Сэм расстегивает рубашку и начинает вытирать грудь.
— Ну и как? — почти кричит Джек.
— А никак.
— Ты ей сказал?
— Или я знаю: сказал я ей или не сказал…
— Что значит: «или я знаю»? Сказал или не сказал?
— Ну, не знаю! Или ты думаешь так легко, глядя в глаза девушке, ни с того ни с сего заговорить о деньгах?
— Кто тебя заставлял сразу говорить о деньгах?
— Поэтому я о них вообще не говорил.
— Не говорил?..
— То есть… я намекнул, ну, в форме шутливого комплимента, что Джереми, вероятно, не стремился бы так упорно остаться здесь, не будь ее… и мы, дескать, даже готовы… в том же тоне шутливого комплимента, предложить целую тысячу долларов кому угодно из автосервиса за доставку из Турина крыла для их машины.
— И что она?
— Ничего.
— Совсем ничего?
— Ни слова. И пошла… Всего и пользы от разговора, что эта маленькая змея сейчас, вероятно, прикидывает, во сколько же оценивается в е с ь Асман, если за несколько его дней предлагают тысячу долларов.
— Ты испортил все дело!
— Знаешь что? Говори с ней сам! Может, у тебя лучше получится, чем у меня.
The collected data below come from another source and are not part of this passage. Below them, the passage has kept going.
-- ==== Sys2Proof/Machine/Translate.lean ====
section
/-!
DEFINITION. Address translation (R178–R190) and the watch filters (R191, R192).
-/

namespace Sys2Proof.Machine

/-- A translation to make. -/
structure XReq where
  ctx : Nat
  sysm : Bool
  kind : XKind
  rd : Bool
  wr : Bool
  via : Via := .strand
  deriving DecidableEq, Repr

/-- The answer of a translation: a leaf or a fault (R183). -/
inductive XRes where
  | ok (l : Leaf)
  | fail (kind level : Nat) (remote : Bool)
  deriving DecidableEq, Repr

abbrev faultNONCANON : Nat := 1
abbrev faultNOMAP : Nat := 2
abbrev faultFORMAT : Nat := 3
abbrev faultTARGET : Nat := 4
abbrev faultSYSPAGE : Nat := 5
abbrev faultPERM : Nat := 6
abbrev faultNOTRES : Nat := 7
abbrev faultNOTPIN : Nat := 8
abbrev faultNOTAG : Nat := 9
abbrev faultPEERLOOP : Nat := 10
abbrev faultUNREACH : Nat := 11

/-- The access code of R183. -/
def Acc.code : Acc → Nat
  | .load => 0 | .store => 1 | .atomic => 2 | .fetch => 3 | .tag => 4

/-- The syndrome of R183. -/
def protInfo (kind : Nat) (acc : Acc) (level : Nat) (remote : Bool) : Word :=
  BitVec.ofNat 64 (kind % 256 + 256 * natOf (decide (acc = .fetch)) + 512 * acc.code + 4096 * (level % 8)
    + 32768 * natOf remote)

/-! ## Walking the tables -/

/-- The HBM byte address of the entry of a table for an address (R179). -/
def entryAddr (tf level va : Nat) : Nat := 4096 * tf + 8 * bitsOf va (12 + 9 * level) 9

/-- The caches that a request goes through: its TLBs of leaves, the first one first, and the ply whose walkers serve it (R185). -/
def XReq.path (q : XReq) (core : Nat) : List TlbId × Option Nat :=
  let ofCore (c : Nat) : List TlbId × Option Nat :=
    ([if q.kind = .fetch then .itlb c else .dtlb c, .ply (corePly c)], some (corePly c))
  match q.via with
  | .strand => ofCore core
  | .core c => ofCore c
  | .ply p => ([.ply p], some p)
  | .twister d => ([.twister d], some (20 * d))
  | .none => ([], .none)

/-- How many entries a cache holds (R185): a ply's four walkers keep 32 table pointers each. -/
def TlbId.size : TlbId → Nat
  | .dtlb _ => 64
  | .itlb _ => 32
  | .ply _ => 2048
  | .walkers _ => 128
  | .twister _ => 256

/-- Bytes that an entry of a level maps; a member of a 64 KiB group maps the group (R179, R182). -/
def entrySpan (e level : Nat) : Nat := if level = 0 ∧ bitsOf e 10 1 = 1 then 65536 else 4096 * 512 ^ level

/-- Whether a cached entry maps an address of a context. -/
def TlbEntry.maps (x : TlbEntry) (ctx va : Nat) : Bool :=
  x.ctx == ctx && decide (x.va ≤ va ∧ va < x.va + entrySpan x.entry x.level)

/-- Puts an entry into a cache. It takes the place of what the cache held for its addresses; a full cache loses an entry, and which one
is free (R185 names no policy). -/
def cacheEntry (x : TlbEntry) : Act Unit := modify fun s =>
  let same (y : TlbEntry) : Bool := y.cache == x.cache && y.level == x.level && y.maps x.ctx x.va
  let rest := s.mem.tlb.filter fun y => !same y
  let held := rest.filter fun y => y.cache == x.cache
  if held.length < x.cache.size then { s with mem := { s.mem with tlb := rest ++ [x] } }
  else
    match held[(Config.freeWord s.free).toNat % held.length]? with
    | some y => { s with free := s.free + 1, mem := { s.mem with tlb := rest.erase y ++ [x] } }
    | none => s

/-- Reads a table entry at an address for a walk served by a ply's walkers: as memory holds it, or, unless a fresh walk is made, as a
walker may have it cached (R185, R187). -/
def readPte (ctx va level : Nat) (ply : Option Nat) (fresh : Bool) (a : Nat) : Act Nat := do
  let s ← get
  let e := s.hbmNat a 8
  let held : Option TlbEntry := if fresh then none else ply.bind fun p =>
    s.mem.tlb.find? fun x => x.cache == .walkers p && x.level == level && x.maps ctx va && x.addr == a && x.entry != e
  match held with
  | none => pure e
  | some x => if ← drawBit then pure x.entry else pure e

/-- A walker keeps a table pointer that it has read (R185). -/
def notePointer (ctx va level : Nat) (ply : Option Nat) (a e : Nat) : Act Unit := do
  let s ← get
  match ply with
  | none => pure ()
  | some p =>
    let x : TlbEntry :=
      { cache := .walkers p, ctx := ctx, va := va - va % entrySpan e level, level := level, addr := a, entry := e }
    if s.mem.tlb.contains x then pure () else cacheEntry x

/-- The result of a walk: the leaf entry, its level, and the address that keeps A and D; or a fault. -/
inductive Walk where
  | leaf (entry level own adAddr : Nat)
  | bad (kind level : Nat)
  deriving DecidableEq, Repr

/-- The type field of a leaf (R180). -/
def leafType (e : Nat) : Nat := bitsOf e 13 3

/-- The frame or page number that a leaf of a type gives (R181). -/
def leafPage (e : Nat) : Nat :=
  match leafType e with
  | 0 => bitsOf e 16 36
  | 1 => bitsOf e 28 8
  | 2 => bitsOf e 24 10
  | 3 => bitsOf e 19 10
  | 5 => bitsOf e 16 36
  | 6 => bitsOf e 16 36
  | _ => 0

/-- Frames of 4 KiB that a leaf maps (R179). -/
def leafFrames (e level : Nat) : Nat :=
  if level = 0 then (if bitsOf e 10 1 = 1 then 16 else 1) else if level = 1 then 512 else 262144

/-- BadFields (R181, R182): a leaf whose fields break R181. The alignment of a 64 KiB group is GroupCheck's. -/
def badFields (chip e level : Nat) : Bool :=
  let n := if level = 0 then 1 else leafFrames e level
  let pg := leafPage e
  match leafType e with
  | 0 => decide (bitsOf e 52 12 ≠ 0 ∨ pg % n ≠ 0 ∨ pg + n > Config.hbmFrames)
  | 1 => decide (bitsOf e 36 28 ≠ 0 ∨ level ≠ 0)
  | 2 => decide (bitsOf e 34 30 ≠ 0 ∨ level ≠ 0 ∨ bitsOf e 16 8 ≥ Config.plies ∨ pg ≥ 704)
  | 3 => decide (bitsOf e 29 35 ≠ 0 ∨ level ≠ 0 ∨ bitsOf e 5 1 = 1)
  | 4 => decide (bitsOf e 25 39 ≠ 0 ∨ bitsOf e 16 9 > 383 ∨ bitsOf e 16 9 = chip)
  | 5 => decide (bitsOf e 52 12 ≠ 0 ∨ pg % n ≠ 0)
  | 6 => decide (bitsOf e 52 12 ≠ 0 ∨ level ≠ 0 ∨ bitsOf e 10 1 = 1)
  | _ => true

/-- What must agree within a 64 KiB group (R182): bits 15:0 other than A and D, and the target but its page. -/
def groupKey (e : Nat) : Nat × Nat :=
  let low := bitsOf e 0 11 + 8192 * bitsOf e 13 3
  match leafType e with
  | 1 => (low, bitsOf e 16 12)
  | 2 => (low, bitsOf e 16 8)
  | 3 => (low, bitsOf e 16 3)
  | 4 => (low, bitsOf e 16 48)
  | _ => (low, 0)

/-- GroupCheck (R182): the 16 aligned level-0 entries from `base` agree and name consecutive pages. -/
def groupOk (chip : Nat) (es : List Nat) : Bool :=
  match es with
  | [] => false
  | e0 :: _ =>
    let f := leafPage e0
    let paged : Bool := decide (leafType e0 ≠ 4)
    (decide (f % 16 = 0) || !paged)
      && (indexed es).all fun p =>
        decide (bitsOf p.2 0 2 = 3 ∧ bitsOf p.2 10 1 = 1 ∧ groupKey p.2 = groupKey e0)
          && (decide (leafPage p.2 = f + p.1) || !paged) && !badFields chip p.2 0
where
  indexed (es : List Nat) : List (Nat × Nat) := (List.range es.length).zip es

/-- An entry with the A and D of another. -/
def withADOf (e e0 : Nat) : Nat := e - bitsOf e 11 2 * 2048 + bitsOf e0 11 2 * 2048

/-- The lowest bit of a leaf's frame or page field (R181). -/
def leafShift (e : Nat) : Nat :=
  match leafType e with
  | 1 => 28
  | 2 => 24
  | 3 => 19
  | _ => 16

/-- Entry 0 of a 64 KiB group, from the entry of an address in it, and back: a PEER leaf names no page (R181, R182). -/
def groupFirst (e va : Nat) : Nat :=
  if bitsOf e 10 1 = 0 ∨ leafType e = 4 then e else e - (va / 4096 % 16) * 2 ^ leafShift e
def groupMember (e0 va : Nat) : Nat :=
  if bitsOf e0 10 1 = 0 ∨ leafType e0 = 4 then e0 else e0 + (va / 4096 % 16) * 2 ^ leafShift e0

/-- Walk (R182) from a table of a level, served by a ply's walkers. -/
def walkFrom (ctx va : Nat) (ply : Option Nat) (fresh : Bool) : (level : Nat) → (tf : Nat) → Act Walk
  | level, tf => do
    let a := entryAddr tf level va
    let e ← readPte ctx va level ply fresh a
    let s ← get
    if bitsOf e 0 1 = 0 then pure (.bad faultNOMAP level)
    else if bitsOf e 1 1 = 0 then
      match level with
      | 0 => pure (.bad faultFORMAT 0)
      | below + 1 =>
        if bitsOf e 1 15 ≠ 0 ∨ bitsOf e 52 12 ≠ 0 then pure (.bad faultFORMAT level)
        else do
          if !fresh then notePointer ctx va level ply a e
          walkFrom ctx va ply fresh below (bitsOf e 16 36)
    else if level > 2 ∨ (bitsOf e 10 1 = 1 ∧ level ≠ 0) ∨ badFields s.hub.chip e level then
      pure (.bad faultFORMAT level)
    else if bitsOf e 10 1 = 1 then
      let base := a - a % 128
      let es := (List.range 16).map fun j => s.hbmNat (base + 8 * j) 8
      if groupOk s.hub.chip es then
        -- A and D are kept in entry 0
        pure (.leaf (withADOf e (s.hbmNat base 8)) level a base)
      else pure (.bad faultFORMAT level)
    else pure (.leaf e level a a)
— Нет-нет, — возражает мисс Гибсон: ей не кажется, что Джек, глядя в глаза Доминике, сможет говорить о деньгах, — тебе прежде надо поговорить с отцом.
— Я уже с ним говорил.
— Попробуй еще раз. Может, теперь тебе удастся его уговорить.
— У меня нет уже времени. Сейчас мы любуемся тут фонтанами, потом — сразу обед, до аэропорта ехать бог знает сколько, и самое позднее в половине третьего я должен сидеть в такси.
— Я отвезу тебя, — говорит Сибилл, — а поговорить с отцом можешь и здесь.
— Мне нельзя волноваться перед матчем.
— Милый! — Мисс Гибсон берет Джека под руку и нежно к нему прижимается. — Ты обязательно выиграешь! Ты в прекрасной форме, в прекрасной!
— Сады Хенералифе, — торжественным тоном начинает Хуан, и вся группа сразу окружает его, — это летняя резиденция королей Гранады…
Асмана в группе нет. Джек находит отца одиноко сидящим в стороне ото всех у пышно цветущего куста. Джереми протягивает ему руку, они здороваются как случайно встретившиеся знакомые, не озабоченные никакими общими проблемами.
— Как спалось?
— Спасибо, хорошо, — отвечает Джек, — а тебе?
— Тоже хорошо.
— Мы, собственно, так и не успели как следует поговорить, а мне сразу после обеда нужно лететь обратно в Лондон.
— Когда вернешься в Штаты?
— На этой же неделе и вернусь.
— Ко мне не заедешь?
— Мог бы и ты приехать в Лос-Анджелес.
— Я приеду в декабре, у меня предстоит там концерт.
— Что будешь исполнять?
— Вторую симфонию Малера — «Симфонию Воскресения».
— «Симфонию Воскресения», — повторяет Джек, не вкладывая особого смысла в название симфонии, но Асману кажется, что в голосе сына звучат ноты осуждения. Вторую симфонию Малера он часто исполнял после смерти Гейл. Эта музыка смягчала и притупляла отчаяние, вселяя надежду; в ней было столько истинно человеческого — миллиарды голосов и океаны слез, ни одна боль в ней не кажется больнее другой, рука всеобщности сглаживает всякую чрезмерность, уравнивает в страданиях, ниспосылает утешение…
Джеку, который вот уже несколько часов пытается одолеть внезапное сумасбродство отца, такой выбор репертуара мог бы показаться навеянным болезненным состоянием. Но младший Асман не подвержен рефлексиям и после недолгого молчания заключает:
— Ни один композитор не способствует так успеху дирижера, как тот, который сам был дирижером, правда?